WHAT THIS TASK INVOLVES:
Start at the line with "(typ : Waveform)" in the records below, stop at the line with "(lfoValue .correctlyRounded q", and return every line in that span exactly, the two end lines included.

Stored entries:
-- ==== Sys2Proof/Tests/Slice0.lean ====
section
/-! SUPPORT. The model's own tests: the smoke test of the well-formedness checks, one word per instruction written out bit by bit from
its encoding, steps whose results are the spec's own worked examples and vectors (`95_test_vectors.md`), and for each statement with
hypotheses the states and operands that meet them. -/

namespace Sys2Proof.Tests

open Sys2Proof.Machine

/-! ## Well-formedness: each check refuses a term -/

theorem test_ldmUser_listing_r15_is_refused : (Instr.ldmUser .al false true false 0 0x8000).wf = false := by decide
theorem test_stmUser_listing_r15_is_refused : (Instr.stmUser .al false true false 0 0x8001).wf = false := by decide
theorem test_ldmRet_without_r15_is_refused : (Instr.ldmRet .al false true true 13 0x7FFF).wf = false := by decide
theorem test_stmSPc_without_r15_is_refused : (Instr.stmSPc .al false true true 13 0x0001).wf = false := by decide
theorem test_lists_of_the_other_bit_are_accepted :
    (Instr.ldmUser .al false true false 0 0x7FFF).wf = true ∧ (Instr.stmUser .al false true false 0 0).wf = true ∧
    (Instr.ldmRet .al false true true 13 0x8000).wf = true ∧ (Instr.stmSPc .al false true true 13 0xFFFF).wf = true := by decide

/-! ## Decoding: words written out from the encodings of `30_encoding.md` -/

/-- Opcode 0000 (R214) in the formats of R92, R93 and R94. -/
theorem test_decode_and :
    decodeWord 0b0000_001_0000_1_1001_1100_0001_00111100 = .ok (.andImm .eq true 9 12 1 0x3c) ∧
    decodeWord 0b0001_000_0000_0_1110_1010_00010_10_0_1101 = .ok (.andShImm .ne false 14 10 2 .asr 13) ∧
    decodeWord 0b0010_000_0000_1_1001_1100_1101_0_00_1_0111 = .ok (.andShReg .cs true 9 12 13 .lsl 7) := by decide

/-- Opcode 0001 (R215) in the formats of R92, R93 and R94. -/
theorem test_decode_eor :
    decodeWord 0b0011_001_0001_0_1110_1010_1111_10000001 = .ok (.eorImm .cc false 14 10 15 0x81) ∧
    decodeWord 0b0100_000_0001_1_0101_0011_10101_01_0_0110 = .ok (.eorShImm .mi true 5 3 21 .lsr 6) ∧
    decodeWord 0b0101_000_0001_0_1110_1010_0100_0_11_1_1110 = .ok (.eorShReg .pl false 14 10 4 .ror 14) := by decide

/-- Opcode 0010 (R216) in the formats of R92, R93 and R94. -/
theorem test_decode_sub :
    decodeWord 0b0110_001_0010_1_0101_0011_1001_10100101 = .ok (.subImm .vs true 5 3 9 0xa5) ∧
    decodeWord 0b0111_000_0010_0_1001_1100_11111_11_0_1011 = .ok (.subShImm .vc false 9 12 31 .ror 11) ∧
    decodeWord 0b1000_000_0010_1_0101_0011_1011_0_10_1_0110 = .ok (.subShReg .hi true 5 3 11 .asr 6) := by decide

/-- Opcode 0011 (R217) in the formats of R92, R93 and R94. -/
theorem test_decode_rsb :
    decodeWord 0b1001_001_0011_0_1001_1100_0001_00111100 = .ok (.rsbImm .ls false 9 12 1 0x3c) ∧
    decodeWord 0b1010_000_0011_1_1110_1010_00010_10_0_1101 = .ok (.rsbShImm .ge true 14 10 2 .asr 13) ∧
    decodeWord 0b1011_000_0011_0_1001_1100_1101_0_00_1_0111 = .ok (.rsbShReg .lt false 9 12 13 .lsl 7) := by decide

/-- Opcode 0100 (R218) in the formats of R92, R93 and R94. -/
theorem test_decode_add :
    decodeWord 0b1100_001_0100_1_1110_1010_1111_10000001 = .ok (.addImm .gt true 14 10 15 0x81) ∧
    decodeWord 0b1101_000_0100_0_0101_0011_10101_01_0_0110 = .ok (.addShImm .le false 5 3 21 .lsr 6) ∧
    decodeWord 0b1110_000_0100_1_1110_1010_0100_0_11_1_1110 = .ok (.addShReg .al true 14 10 4 .ror 14) := by decide

/-- Opcode 0101 (R219) in the formats of R92, R93 and R94. -/
theorem test_decode_adc :
    decodeWord 0b0000_001_0101_0_0101_0011_1001_10100101 = .ok (.adcImm .eq false 5 3 9 0xa5) ∧
    decodeWord 0b0001_000_0101_1_1001_1100_11111_11_0_1011 = .ok (.adcShImm .ne true 9 12 31 .ror 11) ∧
    decodeWord 0b0010_000_0101_0_0101_0011_1011_0_10_1_0110 = .ok (.adcShReg .cs false 5 3 11 .asr 6) := by decide

/-- Opcode 0110 (R220) in the formats of R92, R93 and R94. -/
theorem test_decode_sbc :
    decodeWord 0b0011_001_0110_1_1001_1100_0001_00111100 = .ok (.sbcImm .cc true 9 12 1 0x3c) ∧
    decodeWord 0b0100_000_0110_0_1110_1010_00010_10_0_1101 = .ok (.sbcShImm .mi false 14 10 2 .asr 13) ∧
    decodeWord 0b0101_000_0110_1_1001_1100_1101_0_00_1_0111 = .ok (.sbcShReg .pl true 9 12 13 .lsl 7) := by decide
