/-- Derived from R51, R87, R89, R93 and the spec's example L1-6: with a modulation that is +0.0, negative or
NaN the engine is a pure integer delay. With `old` the input of `d` samples ago and `prev` the one
before it: a processed node's lane carries `old`, bit for bit, when `prev` is finite and `old` is
neither a zero nor NaN; for a zero `old` it is +0.0, but -0.0 when both have the sign bit; and it is
NaN when `old` is NaN or `prev` is not finite. -/
def Obligations.PureIntegerDelay : Prop :=
  ∀ (n : BitVec 8) (inA inB modA modB : F32) (s t : State) (x : Node) (hist : List F32),
    s.Inv → ContentLaw s.db x hist → x.index < min n.toNat s.db.alloc.toNat →
    (let m := (Pair.mk modA modB).get x; m = f0 ∨ flt m f0 = true ∨ isNaN m = true) →
    exec (.dbproc n inA inB modA modB) s = .next t →
    let old := hist.getD ((s.db.d.get x).toNat - 1) f0
    let prev := hist.getD ((s.db.d.get x).toNat % s.db.len.toNat) f0
    ∃ p, t.out = s.out ++ [p] ∧
      (isFinite prev = true → isNaN old = false → isZero old = false → lane p x = old) ∧
      (isFinite prev = true → isZero old = true →
        lane p x = if fsign old && fsign prev then 0x80000000#32 else f0) ∧
      (isFinite prev = false ∨ isNaN old = true → isNaN (lane p x) = true)

/-- Derived from R83, R84, R125, R130: the TICK after a CLEAR emits (+0.0, +0.0), whatever its inputs,
the gains and the modulation are. -/
def Obligations.TickAfterClearIsSilent : Prop :=
  ∀ (n : BitVec 8) (xA xB : F32) (s t u : State), s.Inv →
    exec .clear s = .next t → exec (.tick n xA xB) t = .next u →
    u.out = s.out ++ [f0 ++ f0]

/-- Derived from R89: the corner cases of the modulation split. -/
def Obligations.ModulationSplit : Prop :=
  ∀ (q : Nat) (m : F32),
    (isNaN m = true ∨ flt m f0 = true → modInt m = 0 ∧ modFrac q m = f0) ∧
    (fge m f2p23 = true → modFrac q m = f0 ∧ modInt m = min (unitsOf (fmag m) / 2 ^ 149) (2 ^ 32 - 1)) ∧
    (fge m f0 = true → flt m f2p23 = true →
      isFinite (modFrac q m) = true ∧
      fval (modFrac q m) = fval m - (modInt m : Int) * 2 ^ 149 ∧
      0 ≤ fval (modFrac q m) ∧ fval (modFrac q m) < 2 ^ 149)

/-- Derived from R93: with weight +0.0 and a finite second sample the interpolation gives the first sample,
bit for bit unless it is a zero, for which the result is +0.0, but -0.0 when both samples have the
sign bit. If the first sample is NaN or the second is not finite the result is NaN. -/
def Obligations.ZeroWeightInterpolation : Prop :=
  ∀ (q : Nat) (s0 s1 : F32),
    (isFinite s1 = true → isNaN s0 = false → isZero s0 = false → interpolate q s0 s1 f0 = s0) ∧
    (isFinite s1 = true → isZero s0 = true →
      interpolate q s0 s1 f0 = if fsign s0 && fsign s1 then 0x80000000#32 else f0) ∧
    (isFinite s1 = false ∨ isNaN s0 = true → isNaN (interpolate q s0 s1 f0) = true)

/-- Derived from R93 and the spec's counter-instance L1-2: in binary32 the interpolated value can leave
the interval of its two samples. -/
def Obligations.InterpolationCanLeaveTheInterval : Prop :=
  ∀ q : Nat, interpolate q 0x40D19FE9#32 0x40D19FE9#32 0x3F49E9C6#32 = 0x40D19FEA#32

/-! ## The LFO engine (41_lfo_engine.md) -/

/-- Derived from R102: every instance of `SinFn` the model has keeps the contract's parts (b), (c), (d). -/
def Obligations.SinFnContract : Prop :=
  ∀ k : SinKind,
    (∀ a : F32, isFinite a = true →
      isFinite (sinFn k a) = true ∧ fge (sinFn k a) fNeg1 = true ∧ fle (sinFn k a) f1 = true) ∧
    sinFn k f0 = f0 ∧
    (∀ a : F32, isFinite a = false → isNaN (sinFn k a) = true)

/-- R101: the three waveforms, in the order of the floating-point operations of the rule. -/
def Obligations.WaveformFormulas : Prop :=
  ∀ (k : SinKind) (q : Nat) (p : F32),
    lfoValue k q .sine p = fadd (q + 1) fHalf (fmul q fHalf (sinFn k p)) ∧
    lfoValue k q .triangle p = fdiv (q + 1) (fabs (fsub q p fpi)) fpi ∧
    lfoValue k q .sawtooth p = fdiv q p twoPi

/-- Derived from R103, R104, R105: for a phase in `[0, TWO_PI)` the waveform is in `[0, 1]`, for each
waveform and each conforming sine. -/
def Obligations.LfoUnitRange : Prop :=
  ∀ (k : SinKind) (q : Nat) (typ : Waveform) (p : F32),
    fge p f0 = true → flt p twoPi = true →
    fge (lfoValue k q typ p) f0 = true ∧ fle (lfoValue k q typ p) f1 = true

/-- Derived from R103 to R105: the waveform values the spec lists, at 0, HALF_PI, PI and 3 pi / 2 (the
sine's for the spec's recommended instance). -/
def Obligations.WaveformValues : Prop :=
  ∀ q : Nat,
    (lfoValue .correctlyRounded q .sine f0 = fHalf ∧
     lfoValue .correctlyRounded q .sine halfPi = f1 ∧
     lfoValue .correctlyRounded q .sine fpi = 0x3EFFFFFF#32 ∧
     lfoValue .correctlyRounded q .sine 0x4096CBE4#32 = f0) ∧
    (∀ k, lfoValue k q .triangle f0 = f1 ∧ lfoValue k q .triangle halfPi = fHalf ∧
      lfoValue k q .triangle fpi = f0 ∧ lfoValue k q .triangle 0x4096CBE4#32 = 0x3EFFFFFF#32 ∧
      lfoValue k q .sawtooth f0 = f0 ∧ lfoValue k q .sawtooth halfPi = 0x3E800000#32 ∧
      lfoValue k q .sawtooth fpi = fHalf ∧ lfoValue k q .sawtooth 0x4096CBE4#32 = 0x3F400000#32)

/-- Derived from R106: one advance is one conditional subtraction; in normal use it keeps a phase in
`[0, TWO_PI)`; a NaN increment makes the phase NaN. -/
def Obligations.PhaseAdvanceKeepsRange : Prop :=
  ∀ (q : Nat) (ph inc : F32),
    advancePhase q ph inc =
      (if fge (fadd q ph inc) twoPi then fsub (q + 1) (fadd q ph inc) twoPi else fadd q ph inc) ∧
    (fge ph f0 = true → flt ph twoPi = true → fge inc f0 = true → fle inc fpi = true →
      fge (advancePhase q ph inc) f0 = true ∧ flt (advancePhase q ph inc) twoPi = true) ∧
    (isNaN inc = true → isNaN (advancePhase q ph inc) = true)

/-- Derived from R108: for a finite sample rate of at least 2^-125 the increment of a non-negative rate
is in `[0, PI]`, and it is `PI` exactly for a rate of at least half the sample rate, `fs/2` itself
included. (For smaller, subnormal sample rates see the next statement.) -/
def Obligations.PhaseIncSaturates : Prop :=
  ∀ (q : Nat) (rate fs : F32), isFinite fs = true → fge fs 0x01000000#32 = true →
    (fge rate f0 = true →
      fge (phaseInc q rate fs) f0 = true ∧ fle (phaseInc q rate fs) fpi = true) ∧
    (fge rate (fmul q fs fHalf) = true → phaseInc q rate fs = fpi)
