/-- Such a modulation reads the inputs of `d` and `d + 1` samples ago at weight +0.0. -/
theorem dbRead_unmodulated (q : Nat) {p : Params} {b : Dbe} {x : Node} {m : F32} {hist : List F32}
    (hregs : DbeRegsOk p b) (hc : ContentLaw b x hist) (hm : modClamp m = f0) :
    dbRead q b x m = interpolate (q + 1) (hist.getD ((b.d.get x).toNat - 1) f0)
      (hist.getD ((b.d.get x).toNat % b.len.toNat) f0) f0 := by
  obtain ⟨-, hd⟩ := hregs.d_pos x
  have hint : modInt m = 0 := by
    rw [modInt, hm]
    decide
  rw [delayedReadLaw q p b x m hist hregs hc, hint, modFrac_of_clamp_zero q hm,
    Nat.add_zero (b.d.get x).toNat, Nat.mod_eq_of_lt ((Nat.sub_le _ 1).trans_lt hd)]

/-- Settles O41: the node's lane is such a read. -/
theorem pureIntegerDelay : Obligations.PureIntegerDelay := by
  intro n inA inB modA modB s t x hist hs hc hx hm h
  obtain ⟨p, hp, hlane⟩ := execDbproc_packet h
  obtain ⟨hr, -, -⟩ := execDbproc_next.1 h
  have hread := dbRead_unmodulated (s.free + 5 * x.index) (hs.dbeOk hr).2 hc (modClamp_eq_zero hm)
  refine ⟨p, hp, ?_⟩
  rw [hlane, dbprocLane, if_pos ((isProcessed_iff s.db n.toNat x).2 hx), hread]
  exact ⟨interpolate_zero_weight_of_nonzero _, interpolate_zero_weight_of_zero _,
    interpolate_zero_weight_nan _⟩

end Sys2Proof.Machine
end

section
/-! SUPPORT. The decoder and the encoder against each other (30_encoding.md R60 to R69): a row of the
match and mask table accepts exactly the encodings of its own terms, so a word of a defined opcode
passes the mask test exactly when a term encodes to it. -/

namespace Sys2Proof

/-! The rows of the table. -/

theorem ofBool_flagOf (f : BitVec 1) : BitVec.ofBool (flagOf f) = f := by
  revert f
  decide

theorem encode_eq_iff (i : Instr) (w : Cmd) : encode i = w ↔ fields w = fieldsOf i :=
  ⟨fun h => by rw [← h, fields_encode], fun h => by rw [encode, ← h, packFields_fields]⟩

/-! The masks of the four field widths, all ones. -/

theorem and_ones_1 (x : BitVec 1) : x &&& 0x1#1 = x := BitVec.and_allOnes
theorem and_ones_8 (x : BitVec 8) : x &&& 0xFF#8 = x := BitVec.and_allOnes
theorem and_ones_15 (x : BitVec 15) : x &&& 0x7FFF#15 = x := BitVec.and_allOnes
theorem and_ones_32 (x : BitVec 32) : x &&& 0xFFFFFFFF#32 = x := BitVec.and_allOnes

/-- What a row says of a word (R65): the mask test passes exactly when the word is the encoding of the
term its fields give, and the constraint on `n` is the well-formedness of that term. -/
structure Row.Faithful (r : Row) : Prop where
  mask_test : ∀ w, w &&& r.mask = r.pattern ↔ encode (r.build (fields w)) = w
  legal : ∀ x, r.legal x.n = (r.build x).wellFormed

/-- A mask is all ones in the fields its row fixes and zero in the live ones. So the test leaves one
equation for each fixed field, and the encoding gives that field the same constant. -/
theorem rows_faithful : ∀ r ∈ rows, r.Faithful := by
  intro r hr
  fin_cases hr
  all_goals
    refine ⟨fun w => ?_, fun _ => rfl⟩
    rw [mask_test_iff, fields_and, encode_eq_iff]
    obtain ⟨op, n, rsv, f, a0, a1, a2, a3⟩ := fields w
    simp [fields, fieldsOf, fieldsWith, opcodeOf, ofBool_flagOf, and_ones_1, and_ones_8, and_ones_15,
      and_ones_32]

/-- The row found for the word of a term gives the term back from the word's fields (R64). -/
theorem exists_row_of_encode (i : Instr) :
    ∃ r, rowOf (encode i) = some r ∧ r.build (fields (encode i)) = i := by
  simp only [rowOf, fields_encode]
  cases i with
  | setofs force ms => exact ⟨_, rfl, congrArg (Instr.setofs · ms) (flagOf_ofBool force)⟩
  | setdep force ms => exact ⟨_, rfl, congrArg (Instr.setdep · ms) (flagOf_ofBool force)⟩
  | setgain n force gain => exact ⟨_, rfl, congrArg (Instr.setgain n · gain) (flagOf_ofBool force)⟩
  | _ => exact ⟨_, rfl, rfl⟩

theorem mem_rows_of_rowOf {w : Cmd} {r : Row} (h : rowOf w = some r) : r ∈ rows :=
  List.mem_of_find?_eq_some h

/-- A word has a row exactly when its opcode is one of the twelve (R64, R66). -/
theorem rowOf_eq_none_iff (w : Cmd) : rowOf w = none ↔ (fields w).op ∉ definedOpcodes := by
  have hops : definedOpcodes = rows.map fun r => (fields r.pattern).op := by decide
  simp [rowOf, hops]

/-- The opcode of a term's word is a defined one (R64). -/
theorem op_encode_mem (i : Instr) : (fields (encode i)).op ∈ definedOpcodes := by
  by_contra hop
  obtain ⟨r, hr, -⟩ := exists_row_of_encode i
  rw [(rowOf_eq_none_iff _).2 hop] at hr
  cases hr

/-- No two terms share a word, ill-formed ones included. -/
theorem encode_injective : Function.Injective encode := by
  intro i j h
  obtain ⟨r, hr, hi⟩ := exists_row_of_encode i
  obtain ⟨r', hr', hj⟩ := exists_row_of_encode j
  rw [h, hr'] at hr
  cases hr
  rw [← hi, h, hj]
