-- ==== Sys2Proof/Syntax.lean ====
section
/-!
DEFINITION. The commands the block takes: one constructor per row of spec/opcode_table.json. A command carries what
comes from outside: the unit it concerns, payload bytes, readings, answers, and who writes.
-/
namespace Sys2Proof

/-- Who makes a register access: the masters of R409, the tenant of a partition on the host register port (R437),
or a sequencer (FS f is f, the CC is 128). -/
inductive Writer where
  | hmp
  | tray
  | probe
  | tenant (p : Nat)
  | seq (q : Nat)
deriving DecidableEq, Repr

/-- An error input (R270, R271): index i of Table 11-1 at FS f, host input or internal fault i of a CT, source i of
the CC. -/
inductive PinRef where
  | fs (f i : Nat)
  | host (k i : Nat)
  | ctInt (k i : Nat)
  | cc (i : Nat)
deriving DecidableEq, Repr


/-- A result block of a strip: engine, item of the recipe, block ordinal, payload (R159). -/
structure StripOut where
  eng : Nat
  item : Nat
  ord : Nat
  data : List Byte
deriving DecidableEq, Repr

/-- A block as an MT reads it from external memory: channel, channel-local block index, payload, whether the read is
uncorrectable, and the sleeve it carries when it comes from a partner wafer. -/
structure MemRd where
  m : Nat
  blk : Nat
  data : List Byte
  ue : Bool
  slv : Nat
deriving DecidableEq, Repr

/-- A tensor block in a link packet with the sleeve that follows it (R444); a sleeve of 0 is none. -/
structure LtBlk where
  slv : Nat
  data : List Byte
deriving DecidableEq, Repr

/-- A link packet at an LT (R31, R310, R444): in transit, sideband field, the field it is addressed to, the transaction
tag, lt_sleeved with the whole blocks it then marks, and the payload of a packet without that mark. -/
structure LtPkt where
  transit : Bool
  sb : Nat
  field : Nat
  tag : Nat
  sleeved : Bool := false
  blocks : List LtBlk := []
  data : List Byte := []
deriving DecidableEq, Repr

/-- An outstanding memory transaction of an MT's snapshot (Table 14-3 kind 4). -/
structure MtTx where
  m : Nat
  addr : Nat
  write : Bool
  part : Nat
  tag : Nat
  gen : Nat
deriving DecidableEq, Repr

/-- A failing address of a memory BIST: memory index, address, first failing bit, and whether a spare row repaired it
(R401). -/
structure MemFail where
  mem : Nat
  addr : Nat
  bit : Nat
  repaired : Bool
deriving DecidableEq, Repr

/-- A logic BIST mismatch: scan domain and signature (R402). -/
structure ScanFail where
  domain : Nat
  sig : Nat
deriving DecidableEq, Repr

/-- What BIST finds in one unit (R401, R402): clock absent, failing addresses, failing scan domains, in order. -/
structure BistRes where
  unit : Nat
  absent : Bool := false
  mem : List MemFail := []
  scan : List ScanFail := []
deriving DecidableEq, Repr

/-- What a full training of a channel left: the channel, and its 192-byte record (R308, R443). -/
structure TrainIn where
  m : Nat
  data : List Byte
deriving DecidableEq, Repr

YOUR RESPONSE:
  ∀ (k : SinKind) (q : Nat) (typ : Waveform) (p : F32),
    fge p f0 = true → flt p twoPi = true →
    fge (lfoValue k q typ p) f0 = true ∧ fle (lfoValue k q typ p) f1 = true

/-- Derived from R103 to R105: the waveform values the spec lists, at 0, HALF_PI, PI and 3 pi / 2 (the
sine's for the spec's recommended instance). -/
def Obligations.WaveformValues : Prop :=
  ∀ q : Nat,
    (lfoValue .correctlyRounded q .sine f0 = fHalf ∧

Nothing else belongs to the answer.